Divers dispositifs d’État ou certifiés par l’État proposent des formations pour comprendre aborder la laïcité. Ces formations aident les fonctionnaires, les professionnel.le.s et les bénévoles à mieux comprendre comment la République Française envisage l’application du principe de laïcité dans la pratique professionnelle de façon à renforcer les valeurs de liberté, égalité et fraternité. Ainsi, si les professionnel.le.s du travail social disposent d’informations concrètes et exactes quant aux enjeux liés aux pratiques et manifestations de croyances et religions dans l’espace public en France, il est important de les partager avec les personnes accompagnées de façon respectueuse (sans porter de jugements sur leurs religions) et tolérante (sans chercher à empêcher la pratique religieuse). De même, le prosélytisme est interdit par la loi en France, et se retrouver face à des personnes au comportement prosélytique peut amener des situations de chocs, comme c’est le cas dans l’incident « de quelle religion êtes-vous ».

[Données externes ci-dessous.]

-- ==== Sys2Proof/Decode.lean ====
section
/-! DEFINITION. The decoder, total on every 32-bit word, and the encoder (spec/30_encoding.md R400 to R408, R414;
spec/opcode_table.json). -/

namespace Sys2Proof

/-- Why a word is no instruction.  What the machine does with each is spec/30_encoding.md R410, R412, R413
(Sys2Proof.Machine.execReject). -/
inductive DecodeReject where
  /-- An undefined major opcode, bits 31:26 (R402). -/
  | reservedMajor
  /-- An undefined SPECIAL minor opcode, bits 5:0 (R403). -/
  | reservedSpecial
  /-- An undefined REGIMM minor opcode, bits 20:16 (R404). -/
  | reservedRegimm
  /-- A COP0 word that is no defined COP0 function (R405). -/
  | undefinedCop0
  /-- An undefined COP1 *sub* value with bits 25:24 = 0 or 1 (R406). -/
  | undefinedCop1Sub
  /-- An undefined COP1 format, or an undefined function of a defined format (R406, R407). -/
  | undefinedCop1Op
  /-- An undefined COP1X function (R408). -/
  | undefinedCop1x
deriving DecidableEq, Repr

/-- Instruction bits 3:0 of a CP0 move: significant only when `rd` = 25, else ignored (R414). -/
def selField (w : Word) : BitVec 4 :=
  if w.extractLsb' 11 5 = 25#5 then w.extractLsb' 0 4 else 0#4

/-- SPECIAL minor opcodes, bits 5:0 (R403). -/
def decodeSpecial (w : Word) : Except DecodeReject Instr :=
  match w.extractLsb' 0 6 with
  | 0x20#6 => .ok (.add (w.extractLsb' 21 5) (w.extractLsb' 16 5) (w.extractLsb' 11 5))
  | 0x21#6 => .ok (.addu (w.extractLsb' 21 5) (w.extractLsb' 16 5) (w.extractLsb' 11 5))
  | 0x22#6 => .ok (.sub (w.extractLsb' 21 5) (w.extractLsb' 16 5) (w.extractLsb' 11 5))
  | 0x23#6 => .ok (.subu (w.extractLsb' 21 5) (w.extractLsb' 16 5) (w.extractLsb' 11 5))
  | 0x2c#6 => .ok (.dadd (w.extractLsb' 21 5) (w.extractLsb' 16 5) (w.extractLsb' 11 5))
  | 0x2d#6 => .ok (.daddu (w.extractLsb' 21 5) (w.extractLsb' 16 5) (w.extractLsb' 11 5))
  | 0x2e#6 => .ok (.dsub (w.extractLsb' 21 5) (w.extractLsb' 16 5) (w.extractLsb' 11 5))
  | 0x2f#6 => .ok (.dsubu (w.extractLsb' 21 5) (w.extractLsb' 16 5) (w.extractLsb' 11 5))
  | 0x24#6 => .ok (.and (w.extractLsb' 21 5) (w.extractLsb' 16 5) (w.extractLsb' 11 5))
  | 0x25#6 => .ok (.or (w.extractLsb' 21 5) (w.extractLsb' 16 5) (w.extractLsb' 11 5))
  | 0x26#6 => .ok (.xor (w.extractLsb' 21 5) (w.extractLsb' 16 5) (w.extractLsb' 11 5))
  | 0x27#6 => .ok (.nor (w.extractLsb' 21 5) (w.extractLsb' 16 5) (w.extractLsb' 11 5))
  | 0x2a#6 => .ok (.slt (w.extractLsb' 21 5) (w.extractLsb' 16 5) (w.extractLsb' 11 5))
  | 0x2b#6 => .ok (.sltu (w.extractLsb' 21 5) (w.extractLsb' 16 5) (w.extractLsb' 11 5))
  | 0x00#6 => .ok (.sll (w.extractLsb' 16 5) (w.extractLsb' 11 5) (w.extractLsb' 6 5))
  | 0x02#6 => .ok (.srl (w.extractLsb' 16 5) (w.extractLsb' 11 5) (w.extractLsb' 6 5))
  | 0x03#6 => .ok (.sra (w.extractLsb' 16 5) (w.extractLsb' 11 5) (w.extractLsb' 6 5))
  | 0x04#6 => .ok (.sllv (w.extractLsb' 21 5) (w.extractLsb' 16 5) (w.extractLsb' 11 5))
  | 0x06#6 => .ok (.srlv (w.extractLsb' 21 5) (w.extractLsb' 16 5) (w.extractLsb' 11 5))
  | 0x07#6 => .ok (.srav (w.extractLsb' 21 5) (w.extractLsb' 16 5) (w.extractLsb' 11 5))
  | 0x38#6 => .ok (.dsll (w.extractLsb' 16 5) (w.extractLsb' 11 5) (w.extractLsb' 6 5))
  | 0x3a#6 => .ok (.dsrl (w.extractLsb' 16 5) (w.extractLsb' 11 5) (w.extractLsb' 6 5))
  | 0x3b#6 => .ok (.dsra (w.extractLsb' 16 5) (w.extractLsb' 11 5) (w.extractLsb' 6 5))
  | 0x14#6 => .ok (.dsllv (w.extractLsb' 21 5) (w.extractLsb' 16 5) (w.extractLsb' 11 5))
  | 0x16#6 => .ok (.dsrlv (w.extractLsb' 21 5) (w.extractLsb' 16 5) (w.extractLsb' 11 5))
  | 0x17#6 => .ok (.dsrav (w.extractLsb' 21 5) (w.extractLsb' 16 5) (w.extractLsb' 11 5))
  | 0x3c#6 => .ok (.dsll32 (w.extractLsb' 16 5) (w.extractLsb' 11 5) (w.extractLsb' 6 5))
  | 0x3e#6 => .ok (.dsrl32 (w.extractLsb' 16 5) (w.extractLsb' 11 5) (w.extractLsb' 6 5))
  | 0x3f#6 => .ok (.dsra32 (w.extractLsb' 16 5) (w.extractLsb' 11 5) (w.extractLsb' 6 5))
  | 0x0b#6 => .ok (.movn (w.extractLsb' 21 5) (w.extractLsb' 16 5) (w.extractLsb' 11 5))
  | 0x0a#6 => .ok (.movz (w.extractLsb' 21 5) (w.extractLsb' 16 5) (w.extractLsb' 11 5))
  | 0x01#6 => if w.extractLsb' 16 1 = 0#1 then .ok (.movf (w.extractLsb' 21 5) (w.extractLsb' 18 3) (w.extractLsb' 11 5))
      else .ok (.movt (w.extractLsb' 21 5) (w.extractLsb' 18 3) (w.extractLsb' 11 5))
  | 0x18#6 => .ok (.mult (w.extractLsb' 21 5) (w.extractLsb' 16 5))
  | 0x19#6 => .ok (.multu (w.extractLsb' 21 5) (w.extractLsb' 16 5))
  | 0x1a#6 => .ok (.div (w.extractLsb' 21 5) (w.extractLsb' 16 5))
  | 0x1b#6 => .ok (.divu (w.extractLsb' 21 5) (w.extractLsb' 16 5))
  | 0x1c#6 => .ok (.dmult (w.extractLsb' 21 5) (w.extractLsb' 16 5))
  | 0x1d#6 => .ok (.dmultu (w.extractLsb' 21 5) (w.extractLsb' 16 5))
  | 0x1e#6 => .ok (.ddiv (w.extractLsb' 21 5) (w.extractLsb' 16 5))
  | 0x1f#6 => .ok (.ddivu (w.extractLsb' 21 5) (w.extractLsb' 16 5))
  | 0x10#6 => .ok (.mfhi (w.extractLsb' 11 5))
  | 0x12#6 => .ok (.mflo (w.extractLsb' 11 5))
  | 0x11#6 => .ok (.mthi (w.extractLsb' 21 5))
  | 0x13#6 => .ok (.mtlo (w.extractLsb' 21 5))
  | 0x0f#6 => .ok (.sync (w.extractLsb' 6 5))
  | 0x08#6 => .ok (.jr (w.extractLsb' 21 5))
  | 0x09#6 => .ok (.jalr (w.extractLsb' 21 5) (w.extractLsb' 11 5))
  | 0x30#6 => .ok (.tge (w.extractLsb' 21 5) (w.extractLsb' 16 5) (w.extractLsb' 6 10))
  | 0x31#6 => .ok (.tgeu (w.extractLsb' 21 5) (w.extractLsb' 16 5) (w.extractLsb' 6 10))
  | 0x32#6 => .ok (.tlt (w.extractLsb' 21 5) (w.extractLsb' 16 5) (w.extractLsb' 6 10))
  | 0x33#6 => .ok (.tltu (w.extractLsb' 21 5) (w.extractLsb' 16 5) (w.extractLsb' 6 10))
  | 0x34#6 => .ok (.teq (w.extractLsb' 21 5) (w.extractLsb' 16 5) (w.extractLsb' 6 10))
  | 0x36#6 => .ok (.tne (w.extractLsb' 21 5) (w.extractLsb' 16 5) (w.extractLsb' 6 10))
  | 0x0c#6 => .ok (.syscall (w.extractLsb' 6 20))
  | 0x0d#6 => .ok (.brk (w.extractLsb' 6 20))
  | _ => .error .reservedSpecial

/-- REGIMM minor opcodes, bits 20:16 (R404). -/
def decodeRegimm (w : Word) : Except DecodeReject Instr :=
  match w.extractLsb' 16 5 with
  | 0x00#5 => .ok (.bltz (w.extractLsb' 21 5) (w.extractLsb' 0 16))
  | 0x01#5 => .ok (.bgez (w.extractLsb' 21 5) (w.extractLsb' 0 16))
  | 0x10#5 => .ok (.bltzal (w.extractLsb' 21 5) (w.extractLsb' 0 16))
  | 0x11#5 => .ok (.bgezal (w.extractLsb' 21 5) (w.extractLsb' 0 16))
  | 0x02#5 => .ok (.bltzl (w.extractLsb' 21 5) (w.extractLsb' 0 16))
  | 0x03#5 => .ok (.bgezl (w.extractLsb' 21 5) (w.extractLsb' 0 16))
  | 0x12#5 => .ok (.bltzall (w.extractLsb' 21 5) (w.extractLsb' 0 16))
  | 0x13#5 => .ok (.bgezall (w.extractLsb' 21 5) (w.extractLsb' 0 16))
  | 0x08#5 => .ok (.tgei (w.extractLsb' 21 5) (w.extractLsb' 0 16))
  | 0x09#5 => .ok (.tgeiu (w.extractLsb' 21 5) (w.extractLsb' 0 16))
  | 0x0a#5 => .ok (.tlti (w.extractLsb' 21 5) (w.extractLsb' 0 16))
  | 0x0b#5 => .ok (.tltiu (w.extractLsb' 21 5) (w.extractLsb' 0 16))
  | 0x0c#5 => .ok (.teqi (w.extractLsb' 21 5) (w.extractLsb' 0 16))
  | 0x0e#5 => .ok (.tnei (w.extractLsb' 21 5) (w.extractLsb' 0 16))
  | _ => .error .reservedRegimm

/-- COP0 operations, selected by bits 5:0 when bit 25 is set (R405). -/
def decodeCop0Function (w : Word) : Except DecodeReject Instr :=
  match w.extractLsb' 0 6 with
  | 0x01#6 => .ok (.tlbr)
  | 0x02#6 => .ok (.tlbwi)
  | 0x06#6 => .ok (.tlbwr)
  | 0x08#6 => .ok (.tlbp)
  | 0x18#6 => .ok (.eret)
  | 0x10#6 => .ok (.rfe)
  | _ => .error .undefinedCop0

/-- COP0: the moves by bits 25:21, the operations when bit 25 is set (R405). -/
def decodeCop0 (w : Word) : Except DecodeReject Instr :=
  if w.extractLsb' 25 1 = 1#1 then decodeCop0Function w
  else match w.extractLsb' 21 5 with
    | 0x00#5 => .ok (.mfc0 (w.extractLsb' 16 5) (w.extractLsb' 11 5) (selField w))
    | 0x01#5 => .ok (.dmfc0 (w.extractLsb' 16 5) (w.extractLsb' 11 5) (selField w))
    | 0x04#5 => .ok (.mtc0 (w.extractLsb' 16 5) (w.extractLsb' 11 5) (selField w))
    | 0x05#5 => .ok (.dmtc0 (w.extractLsb' 16 5) (w.extractLsb' 11 5) (selField w))
    | _ => .error .undefinedCop0

/-- The four BC1 branches, by `nd` and `tf`, bits 17:16 (R406). -/
def decodeBc1 (w : Word) : Except DecodeReject Instr :=
  match w.extractLsb' 16 2 with
  | 0x0#2 => .ok (.bc1f (w.extractLsb' 18 3) (w.extractLsb' 0 16))
  | 0x1#2 => .ok (.bc1t (w.extractLsb' 18 3) (w.extractLsb' 0 16))
  | 0x2#2 => .ok (.bc1fl (w.extractLsb' 18 3) (w.extractLsb' 0 16))
  | 0x3#2 => .ok (.bc1tl (w.extractLsb' 18 3) (w.extractLsb' 0 16))

/-- COP1 functions for fmt = S, bits 5:0 (R407). -/
def decodeCop1S (w : Word) : Except DecodeReject Instr :=
  match w.extractLsb' 0 6 with
  | 0x00#6 => .ok (.addS (w.extractLsb' 16 5) (w.extractLsb' 11 5) (w.extractLsb' 6 5))
  | 0x01#6 => .ok (.subS (w.extractLsb' 16 5) (w.extractLsb' 11 5) (w.extractLsb' 6 5))
  | 0x02#6 => .ok (.mulS (w.extractLsb' 16 5) (w.extractLsb' 11 5) (w.extractLsb' 6 5))
  | 0x03#6 => .ok (.divS (w.extractLsb' 16 5) (w.extractLsb' 11 5) (w.extractLsb' 6 5))
  | 0x04#6 => .ok (.sqrtS (w.extractLsb' 11 5) (w.extractLsb' 6 5))
  | 0x05#6 => .ok (.absS (w.extractLsb' 11 5) (w.extractLsb' 6 5))
  | 0x06#6 => .ok (.movS (w.extractLsb' 11 5) (w.extractLsb' 6 5))
  | 0x07#6 => .ok (.negS (w.extractLsb' 11 5) (w.extractLsb' 6 5))
  | 0x08#6 => .ok (.roundLS (w.extractLsb' 11 5) (w.extractLsb' 6 5))
  | 0x09#6 => .ok (.truncLS (w.extractLsb' 11 5) (w.extractLsb' 6 5))
  | 0x0a#6 => .ok (.ceilLS (w.extractLsb' 11 5) (w.extractLsb' 6 5))
  | 0x0b#6 => .ok (.floorLS (w.extractLsb' 11 5) (w.extractLsb' 6 5))
  | 0x0c#6 => .ok (.roundWS (w.extractLsb' 11 5) (w.extractLsb' 6 5))
  | 0x0d#6 => .ok (.truncWS (w.extractLsb' 11 5) (w.extractLsb' 6 5))
  | 0x0e#6 => .ok (.ceilWS (w.extractLsb' 11 5) (w.extractLsb' 6 5))
  | 0x0f#6 => .ok (.floorWS (w.extractLsb' 11 5) (w.extractLsb' 6 5))
  | 0x21#6 => .ok (.cvtDS (w.extractLsb' 11 5) (w.extractLsb' 6 5))
  | 0x24#6 => .ok (.cvtWS (w.extractLsb' 11 5) (w.extractLsb' 6 5))
  | 0x25#6 => .ok (.cvtLS (w.extractLsb' 11 5) (w.extractLsb' 6 5))
  | 0x11#6 => if w.extractLsb' 16 1 = 0#1 then .ok (.movfS (w.extractLsb' 18 3) (w.extractLsb' 11 5) (w.extractLsb' 6 5))
      else .ok (.movtS (w.extractLsb' 18 3) (w.extractLsb' 11 5) (w.extractLsb' 6 5))
  | 0x12#6 => .ok (.movzS (w.extractLsb' 16 5) (w.extractLsb' 11 5) (w.extractLsb' 6 5))
  | 0x13#6 => .ok (.movnS (w.extractLsb' 16 5) (w.extractLsb' 11 5) (w.extractLsb' 6 5))
  | 0x15#6 => .ok (.recipS (w.extractLsb' 11 5) (w.extractLsb' 6 5))
  | 0x16#6 => .ok (.rsqrtS (w.extractLsb' 11 5) (w.extractLsb' 6 5))
  | 0x30#6 => .ok (.cFS (w.extractLsb' 16 5) (w.extractLsb' 11 5) (w.extractLsb' 8 3))
  | 0x31#6 => .ok (.cUnS (w.extractLsb' 16 5) (w.extractLsb' 11 5) (w.extractLsb' 8 3))
  | 0x32#6 => .ok (.cEqS (w.extractLsb' 16 5) (w.extractLsb' 11 5) (w.extractLsb' 8 3))
  | 0x33#6 => .ok (.cUeqS (w.extractLsb' 16 5) (w.extractLsb' 11 5) (w.extractLsb' 8 3))
  | 0x34#6 => .ok (.cOltS (w.extractLsb' 16 5) (w.extractLsb' 11 5) (w.extractLsb' 8 3))
  | 0x35#6 => .ok (.cUltS (w.extractLsb' 16 5) (w.extractLsb' 11 5) (w.extractLsb' 8 3))
  | 0x36#6 => .ok (.cOleS (w.extractLsb' 16 5) (w.extractLsb' 11 5) (w.extractLsb' 8 3))
  | 0x37#6 => .ok (.cUleS (w.extractLsb' 16 5) (w.extractLsb' 11 5) (w.extractLsb' 8 3))
  | 0x38#6 => .ok (.cSfS (w.extractLsb' 16 5) (w.extractLsb' 11 5) (w.extractLsb' 8 3))
  | 0x39#6 => .ok (.cNgleS (w.extractLsb' 16 5) (w.extractLsb' 11 5) (w.extractLsb' 8 3))
  | 0x3a#6 => .ok (.cSeqS (w.extractLsb' 16 5) (w.extractLsb' 11 5) (w.extractLsb' 8 3))
  | 0x3b#6 => .ok (.cNglS (w.extractLsb' 16 5) (w.extractLsb' 11 5) (w.extractLsb' 8 3))
  | 0x3c#6 => .ok (.cLtS (w.extractLsb' 16 5) (w.extractLsb' 11 5) (w.extractLsb' 8 3))
  | 0x3d#6 => .ok (.cNgeS (w.extractLsb' 16 5) (w.extractLsb' 11 5) (w.extractLsb' 8 3))
  | 0x3e#6 => .ok (.cLeS (w.extractLsb' 16 5) (w.extractLsb' 11 5) (w.extractLsb' 8 3))
  | 0x3f#6 => .ok (.cNgtS (w.extractLsb' 16 5) (w.extractLsb' 11 5) (w.extractLsb' 8 3))
  | _ => .error .undefinedCop1Op

/-- COP1 functions for fmt = D, bits 5:0 (R407). -/
def decodeCop1D (w : Word) : Except DecodeReject Instr :=
  match w.extractLsb' 0 6 with
  | 0x00#6 => .ok (.addD (w.extractLsb' 16 5) (w.extractLsb' 11 5) (w.extractLsb' 6 5))
  | 0x01#6 => .ok (.subD (w.extractLsb' 16 5) (w.extractLsb' 11 5) (w.extractLsb' 6 5))
  | 0x02#6 => .ok (.mulD (w.extractLsb' 16 5) (w.extractLsb' 11 5) (w.extractLsb' 6 5))
  | 0x03#6 => .ok (.divD (w.extractLsb' 16 5) (w.extractLsb' 11 5) (w.extractLsb' 6 5))
  | 0x04#6 => .ok (.sqrtD (w.extractLsb' 11 5) (w.extractLsb' 6 5))
  | 0x05#6 => .ok (.absD (w.extractLsb' 11 5) (w.extractLsb' 6 5))
  | 0x06#6 => .ok (.movD (w.extractLsb' 11 5) (w.extractLsb' 6 5))
  | 0x07#6 => .ok (.negD (w.extractLsb' 11 5) (w.extractLsb' 6 5))
  | 0x08#6 => .ok (.roundLD (w.extractLsb' 11 5) (w.extractLsb' 6 5))
  | 0x09#6 => .ok (.truncLD (w.extractLsb' 11 5) (w.extractLsb' 6 5))
  | 0x0a#6 => .ok (.ceilLD (w.extractLsb' 11 5) (w.extractLsb' 6 5))
  | 0x0b#6 => .ok (.floorLD (w.extractLsb' 11 5) (w.extractLsb' 6 5))
  | 0x0c#6 => .ok (.roundWD (w.extractLsb' 11 5) (w.extractLsb' 6 5))
  | 0x0d#6 => .ok (.truncWD (w.extractLsb' 11 5) (w.extractLsb' 6 5))
  | 0x0e#6 => .ok (.ceilWD (w.extractLsb' 11 5) (w.extractLsb' 6 5))
  | 0x0f#6 => .ok (.floorWD (w.extractLsb' 11 5) (w.extractLsb' 6 5))
  | 0x20#6 => .ok (.cvtSD (w.extractLsb' 11 5) (w.extractLsb' 6 5))
  | 0x24#6 => .ok (.cvtWD (w.extractLsb' 11 5) (w.extractLsb' 6 5))
  | 0x25#6 => .ok (.cvtLD (w.extractLsb' 11 5) (w.extractLsb' 6 5))
  | 0x11#6 => if w.extractLsb' 16 1 = 0#1 then .ok (.movfD (w.extractLsb' 18 3) (w.extractLsb' 11 5) (w.extractLsb' 6 5))
      else .ok (.movtD (w.extractLsb' 18 3) (w.extractLsb' 11 5) (w.extractLsb' 6 5))
  | 0x12#6 => .ok (.movzD (w.extractLsb' 16 5) (w.extractLsb' 11 5) (w.extractLsb' 6 5))
  | 0x13#6 => .ok (.movnD (w.extractLsb' 16 5) (w.extractLsb' 11 5) (w.extractLsb' 6 5))
  | 0x15#6 => .ok (.recipD (w.extractLsb' 11 5) (w.extractLsb' 6 5))
  | 0x16#6 => .ok (.rsqrtD (w.extractLsb' 11 5) (w.extractLsb' 6 5))
  | 0x30#6 => .ok (.cFD (w.extractLsb' 16 5) (w.extractLsb' 11 5) (w.extractLsb' 8 3))
  | 0x31#6 => .ok (.cUnD (w.extractLsb' 16 5) (w.extractLsb' 11 5) (w.extractLsb' 8 3))
  | 0x32#6 => .ok (.cEqD (w.extractLsb' 16 5) (w.extractLsb' 11 5) (w.extractLsb' 8 3))
  | 0x33#6 => .ok (.cUeqD (w.extractLsb' 16 5) (w.extractLsb' 11 5) (w.extractLsb' 8 3))
  | 0x34#6 => .ok (.cOltD (w.extractLsb' 16 5) (w.extractLsb' 11 5) (w.extractLsb' 8 3))
  | 0x35#6 => .ok (.cUltD (w.extractLsb' 16 5) (w.extractLsb' 11 5) (w.extractLsb' 8 3))
  | 0x36#6 => .ok (.cOleD (w.extractLsb' 16 5) (w.extractLsb' 11 5) (w.extractLsb' 8 3))
  | 0x37#6 => .ok (.cUleD (w.extractLsb' 16 5) (w.extractLsb' 11 5) (w.extractLsb' 8 3))
  | 0x38#6 => .ok (.cSfD (w.extractLsb' 16 5) (w.extractLsb' 11 5) (w.extractLsb' 8 3))
  | 0x39#6 => .ok (.cNgleD (w.extractLsb' 16 5) (w.extractLsb' 11 5) (w.extractLsb' 8 3))
  | 0x3a#6 => .ok (.cSeqD (w.extractLsb' 16 5) (w.extractLsb' 11 5) (w.extractLsb' 8 3))
  | 0x3b#6 => .ok (.cNglD (w.extractLsb' 16 5) (w.extractLsb' 11 5) (w.extractLsb' 8 3))
  | 0x3c#6 => .ok (.cLtD (w.extractLsb' 16 5) (w.extractLsb' 11 5) (w.extractLsb' 8 3))
  | 0x3d#6 => .ok (.cNgeD (w.extractLsb' 16 5) (w.extractLsb' 11 5) (w.extractLsb' 8 3))
  | 0x3e#6 => .ok (.cLeD (w.extractLsb' 16 5) (w.extractLsb' 11 5) (w.extractLsb' 8 3))
  | 0x3f#6 => .ok (.cNgtD (w.extractLsb' 16 5) (w.extractLsb' 11 5) (w.extractLsb' 8 3))
  | _ => .error .undefinedCop1Op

En 2005, l’Assemblée parlementaire du Conseil de l’Europe préconisait : « une bonne connaissance générale des religions et par conséquent un sens de la tolérance sont indispensables à l’exercice de la citoyenneté́ démocratique » (…) « La connaissance des religions fait partie intégrante de celle de l’histoire des hommes et des civilisations. Elle est tout à fait différente de la croyance en une religion donnée et de sa pratique. »

Les croyances et convictions dans nos incidents critiques

De nombreux incidents contenus sur la plateforme Prismes ont trait à des rites religieux, des tabous et/ou à des prescriptions bien précises concernant les croyances et la religion. Toute religion établit un ensemble de tabous, c’est-à-dire d’objets ou de comportements touchant à l’interdit. En étant non familier de ces règles, souvent implicites, et que l’on ne connait pas précisément leur signification ou importance, alors le terreau devient fertile à l’apparition d’incidents critiques. C’est le cas par exemple dans l’incident « un paquet de gros sel », dans lequel une professionnelle se retrouve confrontée, lors d’un rendez-vous, à un rituel assez inhabituel de la part d’une usagère.

Outre les tabous et prescriptions, les obligations et les rites peuvent également venir causer des chocs culturels. Par exemple, dans l’incident « Le chaman », une psychologue clinicienne, dont ses croyances (notamment professionnelles) sont ancrées dans un système plutôt cartésien se retrouve dans l’incompréhension lorsque l’un de ses patient effectue un rituel dans son bureau. Son « auto-choc » (deux valeurs individuelles en contradictions à un moment donné) nous montre que l’explication des croyances peuvent, au lieu d’être vues comme irrationnelles ou menant à des troubles psychiques, servir de pistes) la thérapie ou aider la professionnelle à participer à un bien être mental pour son patient.